(Stored data)
========================

/-! ## CINV and CFLUSH (R208, R209) -/

/-- A core gives up one word of its L1 by itself (R209; WB and Drop of R65). -/
def State.flushWord (s : State) (core w : Nat) : State :=
  let x := s.l1w core w
  let die := coreDie core
  match x.st with
  | .m | .o =>
    let s1 := s.l1GiveUp core w x .inval
    if (s1.dirWord w).mode = .x die then s1.setDir w { s1.dirWord w with mode := .n } else s1
  | .s =>
    let s1 := s.l1GiveUp core w x .inval
    if (s1.l1Of w).any fun (c, y) => coreDie c = die && (y.st = .s || y.st = .o || y.st = .m) then s1
    else match (s1.dirWord w).mode with
      | .t l => s1.setDir w { s1.dirWord w with mode := if l.filter (· ≠ die) = [] then .n else .t (l.filter (· ≠ die)) }
      | _ => s1
  | .us | .uw => s.setL1 core w {}
  | .ro | .i => s
/-- A range of a context's addresses cut at its pages, each piece with its translation; a cistern window and a gap are passed over. -/
def State.rangePieces (s : State) (ck : Nat) (a n : Nat) : List Piece :=
  (cuts a n 65536).flatMap fun (o, m) =>
    let va : DWord := BitVec.ofNat 64 (a + o)
    let at' (g o m : Nat) : Piece := ⟨o, va, m, s.withXlat ck g 0 fun t => .ok (.mem (t.phys g) t.cls t.own)⟩
    match windowOf va with
    | .global => [at' va.toNat o m]
    | .frame k f => match s.chkLex ck k f m false with
      | .inl g => (cuts g m 65536).map fun (p, l) => at' (g + p) (o + p) l
      | .inr (c, d, x) => [⟨o, va, m, .fault c d x⟩]
    | _ => []
/-- The physical pieces of a range, as far as it translates. -/
def State.physSegs (s : State) (ck : Nat) (a n : Nat) : List (Nat × Nat) :=
  (s.rangePieces ck a n).filterMap fun p => match p.chk with | .ok (.mem pa _ _) => some (pa, p.n) | _ => none
def inSegs (segs : List (Nat × Nat)) (w : Nat) : Bool := segs.any fun (a, n) => a < 4 * w + 4 && 4 * w < a + n
/-- The words of a core's L1 that a lane's range, or .ALL, covers. -/
def State.coreWords (s : State) (core : Nat) : List Nat := ((Tab.keys s.l1).filter fun k => k / 2 ^ 46 = core).map fun k => k % 2 ^ 46
def rangePlan : RangeSel → Plan
  | .all => {}
  | .range a n => { srcs := [(a, 2), (n, 1)], ok := addrOk a }
/-- Both forms, with what becomes of a word in range; a length of 0 is a fault of its lane, and a page that is not there lets its lane wait (R200)
(DEDUCED, log 109). -/
def rangeForm (x : RangeF) (opc : Nat) (f : State → Nat → Nat → State) : State → Out :=
  issueForm { h := x.h, opc := opc, who := .both, plan := rangePlan x.sel }
    fun i act s =>
      let core := s.coreOf i.ctx
      match x.sel with
      | .all => if act = 0 then { st := s, vary := some 0 } else { st := (s.coreWords core).foldl (fun t w => f t core w) s, vary := some 0 }
      | .range a n =>
        let (k, segs) := (lanesOf act).foldl (fun (acc : Lookup × List (Nat × Nat)) l =>
          let lo := (src64 s i l a).toNat
          let len := (src32 s i l n).toNat
          if len = 0 then (acc.1.addFault l 0x02 0 i.pc, acc.2)
          else match (badPiece (s.rangePieces i.ctx lo len)).map Piece.chk with
            | some (.fault c d v) => (acc.1.addFault l c d v, acc.2)
            | some (.wait st w y) => (acc.1.addWait l st w y, acc.2)
            | _ => (acc.1, acc.2 ++ s.physSegs i.ctx lo len)) (({} : Lookup), ([] : List (Nat × Nat)))
        accessEff i (((s.coreWords core).filter (inSegs segs)).foldl (fun t w => f t core w) s) .own .grp true false k
/-- CINV discards Us and Uw words. -/
def execCinv (x : RangeF) (s : State) : Out :=
  rangeForm x 0x91 (fun t core w => let y := t.l1w core w; if y.st = .us || y.st = .uw then t.setL1 core w {} else t) s
def execCflush (x : RangeF) (s : State) : Out := rangeForm x 0x92 (fun t core w => t.flushWord core w) s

========================

-- EXERCISE --
In the data above, retype exactly and only the lines between the one holding "it translates. -/" and the one holding "ok := addrOk", inclusive.

-- TASK RESPONSE --
/-- The physical pieces of a range, as far as it translates. -/
def State.physSegs (s : State) (ck : Nat) (a n : Nat) : List (Nat × Nat) :=
  (s.rangePieces ck a n).filterMap fun p => match p.chk with | .ok (.mem pa _ _) => some (pa, p.n) | _ => none
def inSegs (segs : List (Nat × Nat)) (w : Nat) : Bool := segs.any fun (a, n) => a < 4 * w + 4 && 4 * w < a + n
/-- The words of a core's L1 that a lane's range, or .ALL, covers. -/
def State.coreWords (s : State) (core : Nat) : List Nat := ((Tab.keys s.l1).filter fun k => k / 2 ^ 46 = core).map fun k => k % 2 ^ 46
def rangePlan : RangeSel → Plan
  | .all => {}
  | .range a n => { srcs := [(a, 2), (n, 1)], ok := addrOk a }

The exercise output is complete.